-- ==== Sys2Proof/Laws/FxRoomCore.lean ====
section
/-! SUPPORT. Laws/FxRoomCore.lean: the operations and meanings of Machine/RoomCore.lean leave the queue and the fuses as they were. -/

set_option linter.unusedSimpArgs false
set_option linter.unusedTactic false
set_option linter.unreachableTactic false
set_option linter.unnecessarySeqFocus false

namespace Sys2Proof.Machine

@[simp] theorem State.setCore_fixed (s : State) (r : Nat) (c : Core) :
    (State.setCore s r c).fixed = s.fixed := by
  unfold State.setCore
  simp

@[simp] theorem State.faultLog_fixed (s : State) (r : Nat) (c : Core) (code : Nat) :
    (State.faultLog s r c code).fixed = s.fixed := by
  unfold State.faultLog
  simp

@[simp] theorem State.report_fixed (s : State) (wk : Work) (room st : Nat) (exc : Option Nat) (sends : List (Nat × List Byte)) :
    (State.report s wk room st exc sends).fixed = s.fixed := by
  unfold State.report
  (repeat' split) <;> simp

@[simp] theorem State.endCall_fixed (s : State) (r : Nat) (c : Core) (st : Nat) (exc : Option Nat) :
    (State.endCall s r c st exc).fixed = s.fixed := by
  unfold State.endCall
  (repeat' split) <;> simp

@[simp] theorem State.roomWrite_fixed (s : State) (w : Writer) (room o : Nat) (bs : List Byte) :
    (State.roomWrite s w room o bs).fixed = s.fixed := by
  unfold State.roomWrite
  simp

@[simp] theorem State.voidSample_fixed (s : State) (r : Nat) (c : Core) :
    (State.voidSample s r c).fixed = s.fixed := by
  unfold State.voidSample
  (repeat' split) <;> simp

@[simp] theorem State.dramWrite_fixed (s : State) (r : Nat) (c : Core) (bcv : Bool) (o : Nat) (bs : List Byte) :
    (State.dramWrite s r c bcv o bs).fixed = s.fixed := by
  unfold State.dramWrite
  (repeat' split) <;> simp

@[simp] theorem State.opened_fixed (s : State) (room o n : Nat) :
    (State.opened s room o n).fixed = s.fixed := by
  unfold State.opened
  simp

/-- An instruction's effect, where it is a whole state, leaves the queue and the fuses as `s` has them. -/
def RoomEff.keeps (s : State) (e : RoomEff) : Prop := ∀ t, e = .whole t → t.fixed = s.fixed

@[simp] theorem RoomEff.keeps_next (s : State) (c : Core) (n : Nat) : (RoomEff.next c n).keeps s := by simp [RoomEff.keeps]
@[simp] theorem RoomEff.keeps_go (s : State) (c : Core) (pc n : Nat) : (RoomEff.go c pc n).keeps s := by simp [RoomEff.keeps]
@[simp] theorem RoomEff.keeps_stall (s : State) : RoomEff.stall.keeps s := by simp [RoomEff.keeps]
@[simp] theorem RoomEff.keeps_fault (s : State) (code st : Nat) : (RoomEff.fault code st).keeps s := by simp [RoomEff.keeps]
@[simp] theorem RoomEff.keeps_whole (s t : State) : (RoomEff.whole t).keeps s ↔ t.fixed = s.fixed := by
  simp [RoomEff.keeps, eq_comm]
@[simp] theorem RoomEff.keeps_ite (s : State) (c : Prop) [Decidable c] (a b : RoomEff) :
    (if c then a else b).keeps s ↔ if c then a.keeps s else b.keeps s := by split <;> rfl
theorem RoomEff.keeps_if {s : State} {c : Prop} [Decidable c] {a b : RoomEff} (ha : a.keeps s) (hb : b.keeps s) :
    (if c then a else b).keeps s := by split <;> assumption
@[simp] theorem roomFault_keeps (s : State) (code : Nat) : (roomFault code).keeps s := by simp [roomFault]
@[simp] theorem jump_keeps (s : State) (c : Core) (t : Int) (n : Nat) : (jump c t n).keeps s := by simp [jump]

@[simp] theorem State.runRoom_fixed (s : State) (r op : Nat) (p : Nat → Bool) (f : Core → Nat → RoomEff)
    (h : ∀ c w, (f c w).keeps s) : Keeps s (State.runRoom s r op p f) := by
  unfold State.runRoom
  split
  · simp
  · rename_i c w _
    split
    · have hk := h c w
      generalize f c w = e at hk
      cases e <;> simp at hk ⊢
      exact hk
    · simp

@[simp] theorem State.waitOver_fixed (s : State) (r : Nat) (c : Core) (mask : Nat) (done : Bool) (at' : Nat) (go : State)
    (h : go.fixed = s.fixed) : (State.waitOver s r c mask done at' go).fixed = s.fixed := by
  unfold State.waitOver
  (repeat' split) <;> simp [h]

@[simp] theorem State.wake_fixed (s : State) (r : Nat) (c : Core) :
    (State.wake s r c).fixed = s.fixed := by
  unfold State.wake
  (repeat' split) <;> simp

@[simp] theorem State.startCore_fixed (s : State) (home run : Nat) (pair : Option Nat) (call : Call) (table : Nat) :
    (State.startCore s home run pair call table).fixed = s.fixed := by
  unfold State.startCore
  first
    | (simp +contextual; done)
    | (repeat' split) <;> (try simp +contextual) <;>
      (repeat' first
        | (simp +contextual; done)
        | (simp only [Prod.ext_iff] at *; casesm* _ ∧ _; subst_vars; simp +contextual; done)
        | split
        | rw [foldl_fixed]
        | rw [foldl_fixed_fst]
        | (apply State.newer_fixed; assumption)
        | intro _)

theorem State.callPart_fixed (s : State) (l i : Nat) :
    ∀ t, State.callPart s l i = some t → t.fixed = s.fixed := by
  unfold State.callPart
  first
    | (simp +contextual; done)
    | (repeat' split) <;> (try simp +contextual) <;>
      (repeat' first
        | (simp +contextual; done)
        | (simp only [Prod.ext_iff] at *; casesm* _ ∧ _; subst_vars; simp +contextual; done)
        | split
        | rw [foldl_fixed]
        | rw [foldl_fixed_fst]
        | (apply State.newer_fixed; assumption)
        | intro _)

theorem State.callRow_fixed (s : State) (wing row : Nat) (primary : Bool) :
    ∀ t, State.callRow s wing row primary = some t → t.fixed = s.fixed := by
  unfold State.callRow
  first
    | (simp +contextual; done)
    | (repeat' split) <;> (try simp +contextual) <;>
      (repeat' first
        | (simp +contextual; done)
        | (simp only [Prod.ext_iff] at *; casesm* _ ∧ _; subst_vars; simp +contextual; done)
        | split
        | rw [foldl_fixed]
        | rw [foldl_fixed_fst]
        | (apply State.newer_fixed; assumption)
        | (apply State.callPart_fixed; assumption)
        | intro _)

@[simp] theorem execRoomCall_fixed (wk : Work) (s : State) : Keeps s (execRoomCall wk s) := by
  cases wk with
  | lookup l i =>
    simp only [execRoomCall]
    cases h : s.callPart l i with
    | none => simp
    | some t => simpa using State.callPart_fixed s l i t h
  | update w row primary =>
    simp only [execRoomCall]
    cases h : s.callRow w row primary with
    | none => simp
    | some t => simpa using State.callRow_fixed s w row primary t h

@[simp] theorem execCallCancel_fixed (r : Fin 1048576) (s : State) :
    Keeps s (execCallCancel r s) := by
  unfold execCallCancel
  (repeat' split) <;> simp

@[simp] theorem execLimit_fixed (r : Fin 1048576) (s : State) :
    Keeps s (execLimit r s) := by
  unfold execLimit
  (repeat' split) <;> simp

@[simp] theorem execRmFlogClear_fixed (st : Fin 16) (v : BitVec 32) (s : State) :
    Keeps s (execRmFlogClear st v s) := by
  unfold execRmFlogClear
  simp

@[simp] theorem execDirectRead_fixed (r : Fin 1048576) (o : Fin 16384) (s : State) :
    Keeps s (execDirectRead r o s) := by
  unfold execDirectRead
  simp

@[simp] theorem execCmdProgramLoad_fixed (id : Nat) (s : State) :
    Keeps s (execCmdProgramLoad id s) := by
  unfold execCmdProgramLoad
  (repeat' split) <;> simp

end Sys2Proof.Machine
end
++++++++++
Problem description
Beginning at the line above that contains "cases h : s.callPart l i with", return each line exactly through the line that contains "theorem execCmdProgramLoad_fixed (id", and no others.

Reply to the exercise
    cases h : s.callPart l i with
    | none => simp
    | some t => simpa using State.callPart_fixed s l i t h
  | update w row primary =>
    simp only [execRoomCall]
    cases h : s.callRow w row primary with
    | none => simp
    | some t => simpa using State.callRow_fixed s w row primary t h

@[simp] theorem execCallCancel_fixed (r : Fin 1048576) (s : State) :
    Keeps s (execCallCancel r s) := by
  unfold execCallCancel
  (repeat' split) <;> simp

@[simp] theorem execLimit_fixed (r : Fin 1048576) (s : State) :
    Keeps s (execLimit r s) := by
  unfold execLimit
  (repeat' split) <;> simp

@[simp] theorem execRmFlogClear_fixed (st : Fin 16) (v : BitVec 32) (s : State) :
    Keeps s (execRmFlogClear st v s) := by
  unfold execRmFlogClear
  simp

@[simp] theorem execDirectRead_fixed (r : Fin 1048576) (o : Fin 16384) (s : State) :
    Keeps s (execDirectRead r o s) := by
  unfold execDirectRead
  simp

@[simp] theorem execCmdProgramLoad_fixed (id : Nat) (s : State) :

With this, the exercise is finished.